What is expected:
Output only the lines below that start at the line containing "(hturns : t.env.turns" and end at the line containing "(hword : decode", with both ends kept.

Entries provided:
/-! ### Locked (O43) -/

/-- Settles O43: a locked USEQ steps idly, an arrival sets its latch, and a reset clears LOCKED. -/
theorem lockedUntilReset : Obligations.LockedUntilReset := by
  intro s t hlocked hstep
  rcases step_cases s with ⟨hturn, hr, -⟩ | ⟨-, hr, -, h⟩ | ⟨-, hr, -, h⟩ | ⟨-, hr, -, h⟩ | ⟨-, hr, -, h⟩
  · obtain ⟨-, hidle⟩ := step_of_idle hturn (.inl (s.useqAction_locked_iff.2 hlocked))
    cases hidle.symm.trans hstep
    exact ⟨fun _ => ⟨rfl, id, id⟩, fun hreset => absurd (hr.symm.trans hreset) Bool.false_ne_true⟩
  · cases h.symm.trans hstep
    exact ⟨fun _ => ⟨rfl, fun _ => rfl, id⟩, fun hreset => absurd (hr.symm.trans hreset) Bool.false_ne_true⟩
  · cases h.symm.trans hstep
    exact ⟨fun _ => ⟨rfl, id, fun _ => rfl⟩, fun hreset => absurd (hr.symm.trans hreset) Bool.false_ne_true⟩
  · cases h.symm.trans hstep
    exact ⟨fun hno => absurd (hno.symm.trans hr) Bool.false_ne_true, fun _ => rfl⟩
  · cases h.symm.trans hstep
    refine ⟨fun hno => absurd (hno.symm.trans hr) Bool.false_ne_true, fun _ => ?_⟩
    rw [State.powerLoss_eq, State.powerOnReset_locked]

end Sys2Proof.Machine
end

section
/-! The statements about reset (spec 70): power-on reset sets every register (rules R320, R321), the state right after reset has
the reset values and both invariants, and boot reaches the loop head (rules R250, R251, R323). Boot is four steps of USEQ, each
the instruction that the ROM holds at its address (`step_of_inBoot`). -/

namespace Sys2Proof.Machine

/-! ### Power-on reset and the state after it (O47, O48, O52) -/

/-- On the turn of a power-on reset, the step is that reset (rule R19). -/
theorem step_of_powerOnReset {s : State} {ts : List Turn} (h : s.env.turns = .powerOnReset :: ts) :
    step s = .next (s.withTurns ts).powerOnReset := by
  rw [step, h]

/-- Settles O47: a reset sets what rule R321 says over what it keeps. -/
theorem powerOnResetSetsEveryRegister : Obligations.PowerOnResetSetsEveryRegister := fun _ _ hturns =>
  ⟨_, step_of_powerOnReset hturns, State.powerOnReset_hasResetValues _, rfl, rfl, rfl, rfl, rfl, sameRom_of_eq rfl rfl⟩

/-- Settles O48: the state after reset is the first power-on of the built configuration. -/
theorem resetStateHasResetValues : Obligations.ResetStateHasResetValues :=
  ⟨State.firstPowerOn_hasResetValues _, rfl, rfl, rfl, rfl, rfl⟩

/-- Settles O52: the first power-on is a power-on reset of a block with the hardware's ROM, which gives both invariants. -/
theorem resetHasInvariants : Obligations.ResetHasInvariants := by
  have hreset : State.reset = (State.powerOn .built [] .quiet erased 0 []).powerOnReset :=
    State.firstPowerOn_eq_powerOnReset _
  constructor
  · exact hreset ▸ State.powerOnReset_inv (Memory.nil_wf _)
  · exact hreset ▸ State.powerOnReset_fixedRomInv rfl

/-! ### The reset values, read back -/

/-- The pins are at their idle levels when the packed view is 0x4 (rule R48). -/
theorem State.pins_of_pinsWord {s : State} (h : s.pinsWord = 0x4) : s.pins = .idle := by
  have bits : ∀ act ind oe o : Bool,
      BitVec.ofBool o ++ BitVec.ofBool oe ++ BitVec.ofBool ind ++ BitVec.ofBool act = (0x4 : BitVec 4) →
        (⟨act, ind, oe, o⟩ : Pins) = .idle := by decide
  exact bits _ _ _ _ h

/-- A block with the hardware's ROM and the reset values has the control invariant (rules R256, R321). -/
theorem State.HasResetValues.fixedRomInv {s : State} (h : s.HasResetValues) (hrom : s.rom = []) : s.FixedRomInv where
  romFixed := hrom
  pcUsed := by rw [h.pc]; decide
  ieByAddress := by rw [h.ie, h.pc]; rfl
  notLocked := h.locked
  asleepAfterSleep hs := by rw [h.sleeping] at hs; cases hs

/-! ### The boot routine, one step at a time (rules R250, R251) -/

/-- The block stands at address `a` of the hardware's ROM, with no turn listed and the pins idle. -/
structure State.InBoot (a : RomAddr) (s : State) : Prop where
  inv : s.FixedRomInv
  noTurn : s.env.turns = []
  pinsIdle : s.pins = .idle
  pc : s.pc = a

/-- A step that lists no turn and leaves the pins idle leads to the address that it goes to. -/
theorem State.InBoot.next {a : RomAddr} {s t : State} (h : s.InBoot a) (hstep : step s = .next t)
    (hturns : t.env.turns = s.env.turns) (hpins : t.pins = s.pins) : t.InBoot t.pc where
  inv := h.inv.step hstep
  noTurn := hturns.trans h.noTurn
  pinsIdle := hpins.trans h.pinsIdle
  pc := rfl

/-- In the boot routine no latch is serviced and the block is awake, so USEQ executes the word of the ROM (rules R226, R251). -/
theorem step_of_inBoot {a : RomAddr} {s : State} {i : Instr} (h : s.InBoot a) (ha : a.toNat ≤ 0x03)
    (hword : decode (romWord s.cfg a.toNat) = .ok i) : step s = exec i s := by
  have hie : s.ie = false := by
    rw [h.inv.ieByAddress, h.pc]
    simp [interruptsOnAt, ha]
  have hawake : s.sleeping = false := by
    refine Bool.eq_false_iff.2 fun hs => ?_
    rw [← h.pc, h.inv.asleepAfterSleep hs] at ha
    exact absurd ha (by decide)
  have hfetch : decode (s.romFetch s.pc) = .ok i := by
    rw [State.romFetch, h.inv.romFixed, Memory.read_nil, h.pc]
    exact hword
  obtain ⟨-, hstep, -⟩ := stepRunsDecodedInstruction s i (State.useqTurn_of_nil h.noTurn) h.inv.notLocked
    (by rw [hie, Bool.false_and]) hawake hfetch
  rw [hstep, State.turnTaken_of_nil h.noTurn]

/-- The first boot step is NVMLD. -/
theorem step_boot_nvmld {s : State} (h : s.InBoot 0x00) :
    step s = .next { s with mode := modeOfByte s.cfg s.nvmReadByte, env := s.envAfterNvmRead, pc := 0x01 } := by
  rw [step_of_inBoot h (by decide) (decodeEncodeAgree .nvmld rfl), exec_nvmld, h.pc]
  rfl

/-- The second boot step is CAL; the pins stay as they are, because they are idle. -/
theorem step_boot_cal {s : State} (h : s.InBoot 0x01) :
    step s = .next { s with
      thr := BitVec.ofNat 32 (satAdd (s.measure senseMax) s.cfg.calMargin senseMax)
      env := s.env.dischargeUsed
      pc := 0x02 } := by
  have hpins : ({ s.pins with senseOe := true, senseO := false } : Pins) = s.pins := by
    rw [h.pinsIdle]
    rfl
  rw [step_of_inBoot h (by decide) (decodeEncodeAgree .cal rfl), exec_cal, h.pc, hpins]
  rfl

/-- The events of the boot blink: one of the configured count, none when the count is 0 (rule R156). -/
def bootEvents (c : Config) : List Event := if c.nBoot = 0 then [] else [.blink .boot c.nBoot.toNat]

/-- The third boot step is the BLINK of N_BOOT; the pins stay as they are, because they are idle. -/
theorem step_boot_blink {s : State} (h : s.InBoot 0x02) :
    step s = .next { s with trace := s.trace ++ bootEvents s.cfg, pc := 0x03 } := by
  have hpins : ({ s.pins with ind := false } : Pins) = s.pins := by
    rw [h.pinsIdle]
    rfl
  have hword : decode (romWord s.cfg 0x02) = .ok (.blink .boot false s.cfg.nBoot) := by
    rw [← decodeEncodeAgree (.blink .boot false s.cfg.nBoot) rfl, encode_blink_immediate]
    rfl
  have hcount : s.blinkCount false s.cfg.nBoot = 0 ↔ s.cfg.nBoot = 0 := BitVec.toNat_inj (y := 0)
  rw [step_of_inBoot h (by decide) hword, exec_blink rfl, h.pc, hpins, bootEvents]
  simp only [hcount]
  split
  · rw [List.append_nil]
    rfl
  · rfl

Answer:
    (hturns : t.env.turns = s.env.turns) (hpins : t.pins = s.pins) : t.InBoot t.pc where
  inv := h.inv.step hstep
  noTurn := hturns.trans h.noTurn
  pinsIdle := hpins.trans h.pinsIdle
  pc := rfl

/-- In the boot routine no latch is serviced and the block is awake, so USEQ executes the word of the ROM (rules R226, R251). -/
theorem step_of_inBoot {a : RomAddr} {s : State} {i : Instr} (h : s.InBoot a) (ha : a.toNat ≤ 0x03)
    (hword : decode (romWord s.cfg a.toNat) = .ok i) : step s = exec i s := by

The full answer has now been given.